━━ Exercise input

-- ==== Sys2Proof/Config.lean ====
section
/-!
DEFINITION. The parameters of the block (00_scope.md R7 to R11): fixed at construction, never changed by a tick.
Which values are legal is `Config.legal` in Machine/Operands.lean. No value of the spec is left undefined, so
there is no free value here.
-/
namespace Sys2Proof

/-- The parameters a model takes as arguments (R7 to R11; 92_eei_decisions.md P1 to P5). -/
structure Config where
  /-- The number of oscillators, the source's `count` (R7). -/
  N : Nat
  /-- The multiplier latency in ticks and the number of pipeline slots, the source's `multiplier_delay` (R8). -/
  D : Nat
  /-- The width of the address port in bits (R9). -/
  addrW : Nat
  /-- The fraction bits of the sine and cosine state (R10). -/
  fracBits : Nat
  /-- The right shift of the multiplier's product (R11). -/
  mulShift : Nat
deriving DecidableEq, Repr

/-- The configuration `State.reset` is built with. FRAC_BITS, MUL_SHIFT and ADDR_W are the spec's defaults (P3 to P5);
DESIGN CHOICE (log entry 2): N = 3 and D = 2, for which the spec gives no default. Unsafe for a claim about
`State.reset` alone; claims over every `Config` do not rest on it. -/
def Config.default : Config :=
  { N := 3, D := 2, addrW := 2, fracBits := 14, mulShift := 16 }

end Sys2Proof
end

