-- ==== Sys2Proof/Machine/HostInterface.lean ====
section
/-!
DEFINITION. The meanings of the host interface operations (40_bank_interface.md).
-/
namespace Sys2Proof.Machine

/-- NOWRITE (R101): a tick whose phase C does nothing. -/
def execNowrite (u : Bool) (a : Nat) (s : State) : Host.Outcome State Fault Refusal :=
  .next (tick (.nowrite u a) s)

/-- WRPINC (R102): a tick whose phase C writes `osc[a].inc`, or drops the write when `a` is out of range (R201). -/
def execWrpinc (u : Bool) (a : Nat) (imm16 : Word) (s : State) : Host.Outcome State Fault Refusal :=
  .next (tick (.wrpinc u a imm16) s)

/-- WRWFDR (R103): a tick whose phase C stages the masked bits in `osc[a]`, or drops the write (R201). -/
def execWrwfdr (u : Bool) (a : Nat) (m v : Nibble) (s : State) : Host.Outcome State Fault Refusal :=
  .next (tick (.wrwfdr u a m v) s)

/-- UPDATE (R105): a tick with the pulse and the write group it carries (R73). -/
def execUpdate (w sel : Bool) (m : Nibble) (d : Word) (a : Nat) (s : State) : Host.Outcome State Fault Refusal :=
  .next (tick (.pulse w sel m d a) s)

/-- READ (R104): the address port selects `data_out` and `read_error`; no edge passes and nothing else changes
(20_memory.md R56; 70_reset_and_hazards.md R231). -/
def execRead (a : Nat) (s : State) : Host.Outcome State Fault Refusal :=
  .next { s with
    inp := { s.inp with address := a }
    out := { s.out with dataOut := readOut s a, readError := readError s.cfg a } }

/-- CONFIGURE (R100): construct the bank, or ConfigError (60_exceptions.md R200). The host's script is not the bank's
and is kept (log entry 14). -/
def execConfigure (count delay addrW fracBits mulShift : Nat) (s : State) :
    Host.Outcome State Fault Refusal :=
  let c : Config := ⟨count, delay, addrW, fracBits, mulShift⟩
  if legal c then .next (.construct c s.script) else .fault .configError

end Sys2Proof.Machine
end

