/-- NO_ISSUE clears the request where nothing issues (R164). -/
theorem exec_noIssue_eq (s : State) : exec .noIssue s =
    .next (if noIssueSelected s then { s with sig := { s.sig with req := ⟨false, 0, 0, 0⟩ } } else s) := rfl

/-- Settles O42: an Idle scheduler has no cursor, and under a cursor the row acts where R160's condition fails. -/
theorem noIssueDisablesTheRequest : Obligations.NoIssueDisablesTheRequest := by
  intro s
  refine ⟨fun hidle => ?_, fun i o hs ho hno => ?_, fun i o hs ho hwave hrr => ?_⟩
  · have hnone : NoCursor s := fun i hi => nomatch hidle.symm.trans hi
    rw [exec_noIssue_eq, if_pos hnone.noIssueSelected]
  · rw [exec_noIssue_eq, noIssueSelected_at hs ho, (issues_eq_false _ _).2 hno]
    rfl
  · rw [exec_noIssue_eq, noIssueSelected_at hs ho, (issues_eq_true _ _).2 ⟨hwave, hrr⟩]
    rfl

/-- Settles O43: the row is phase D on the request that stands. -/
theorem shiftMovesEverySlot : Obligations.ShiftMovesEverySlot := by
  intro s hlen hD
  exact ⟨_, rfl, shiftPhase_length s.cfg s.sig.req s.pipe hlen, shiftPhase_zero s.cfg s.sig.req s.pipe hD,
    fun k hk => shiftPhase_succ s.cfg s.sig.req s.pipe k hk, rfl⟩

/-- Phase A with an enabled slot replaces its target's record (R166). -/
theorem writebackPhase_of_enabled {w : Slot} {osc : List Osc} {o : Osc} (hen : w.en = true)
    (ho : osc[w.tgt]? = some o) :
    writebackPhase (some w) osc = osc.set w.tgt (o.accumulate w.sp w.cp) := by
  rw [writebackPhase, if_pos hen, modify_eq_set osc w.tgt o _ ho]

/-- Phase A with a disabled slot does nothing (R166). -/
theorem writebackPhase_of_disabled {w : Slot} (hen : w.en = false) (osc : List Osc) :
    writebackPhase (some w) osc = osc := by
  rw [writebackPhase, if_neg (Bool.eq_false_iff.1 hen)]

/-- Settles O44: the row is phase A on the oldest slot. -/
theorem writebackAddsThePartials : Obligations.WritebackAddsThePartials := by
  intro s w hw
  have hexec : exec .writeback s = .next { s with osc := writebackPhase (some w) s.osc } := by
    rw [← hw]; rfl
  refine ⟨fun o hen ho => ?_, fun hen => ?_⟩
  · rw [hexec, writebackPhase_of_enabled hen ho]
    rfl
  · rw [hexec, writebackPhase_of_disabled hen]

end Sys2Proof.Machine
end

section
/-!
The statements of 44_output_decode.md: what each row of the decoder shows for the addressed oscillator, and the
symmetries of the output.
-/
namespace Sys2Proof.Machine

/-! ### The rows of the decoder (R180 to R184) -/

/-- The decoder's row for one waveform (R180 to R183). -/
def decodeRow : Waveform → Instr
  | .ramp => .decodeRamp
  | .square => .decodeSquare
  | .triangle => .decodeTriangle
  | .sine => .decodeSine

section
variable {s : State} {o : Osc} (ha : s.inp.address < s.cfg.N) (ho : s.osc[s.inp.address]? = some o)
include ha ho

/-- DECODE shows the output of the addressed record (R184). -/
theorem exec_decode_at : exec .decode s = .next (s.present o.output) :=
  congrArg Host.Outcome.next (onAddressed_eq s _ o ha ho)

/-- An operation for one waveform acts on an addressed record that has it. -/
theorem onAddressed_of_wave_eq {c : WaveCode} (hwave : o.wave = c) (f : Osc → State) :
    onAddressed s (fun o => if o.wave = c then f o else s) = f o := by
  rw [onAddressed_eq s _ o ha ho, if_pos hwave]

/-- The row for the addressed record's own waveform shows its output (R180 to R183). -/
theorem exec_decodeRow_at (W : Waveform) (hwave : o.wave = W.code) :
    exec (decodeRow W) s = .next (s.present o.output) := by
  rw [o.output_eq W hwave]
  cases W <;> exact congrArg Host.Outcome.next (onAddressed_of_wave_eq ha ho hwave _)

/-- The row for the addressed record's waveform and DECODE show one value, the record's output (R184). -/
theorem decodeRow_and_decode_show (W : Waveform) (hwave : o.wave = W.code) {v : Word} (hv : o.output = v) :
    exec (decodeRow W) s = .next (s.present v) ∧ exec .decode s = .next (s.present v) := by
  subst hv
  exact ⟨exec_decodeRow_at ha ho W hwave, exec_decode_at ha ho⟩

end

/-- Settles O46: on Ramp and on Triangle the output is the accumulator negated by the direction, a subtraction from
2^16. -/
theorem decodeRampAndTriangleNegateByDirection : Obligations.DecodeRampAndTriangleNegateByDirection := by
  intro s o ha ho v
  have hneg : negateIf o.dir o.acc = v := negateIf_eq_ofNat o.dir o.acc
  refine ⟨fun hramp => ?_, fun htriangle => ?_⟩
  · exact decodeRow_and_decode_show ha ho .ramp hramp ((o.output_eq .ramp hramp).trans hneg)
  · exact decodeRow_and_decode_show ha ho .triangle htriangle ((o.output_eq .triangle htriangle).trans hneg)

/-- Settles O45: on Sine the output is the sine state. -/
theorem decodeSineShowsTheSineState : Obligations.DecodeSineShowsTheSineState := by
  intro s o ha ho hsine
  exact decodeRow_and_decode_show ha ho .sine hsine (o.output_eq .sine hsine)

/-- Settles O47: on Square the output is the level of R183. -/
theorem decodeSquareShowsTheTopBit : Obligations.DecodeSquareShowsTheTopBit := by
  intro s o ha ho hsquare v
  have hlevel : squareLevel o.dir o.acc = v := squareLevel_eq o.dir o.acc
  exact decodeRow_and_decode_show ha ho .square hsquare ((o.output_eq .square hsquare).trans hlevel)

━━━━

■ How to complete this task:
The lines that mention the word "multiplier" should be pulled from the records above.

■ Response below:
  /-- The multiplier latency in ticks and the number of pipeline slots, the source's `multiplier_delay` (R8). -/
  /-- The right shift of the multiplier's product (R11). -/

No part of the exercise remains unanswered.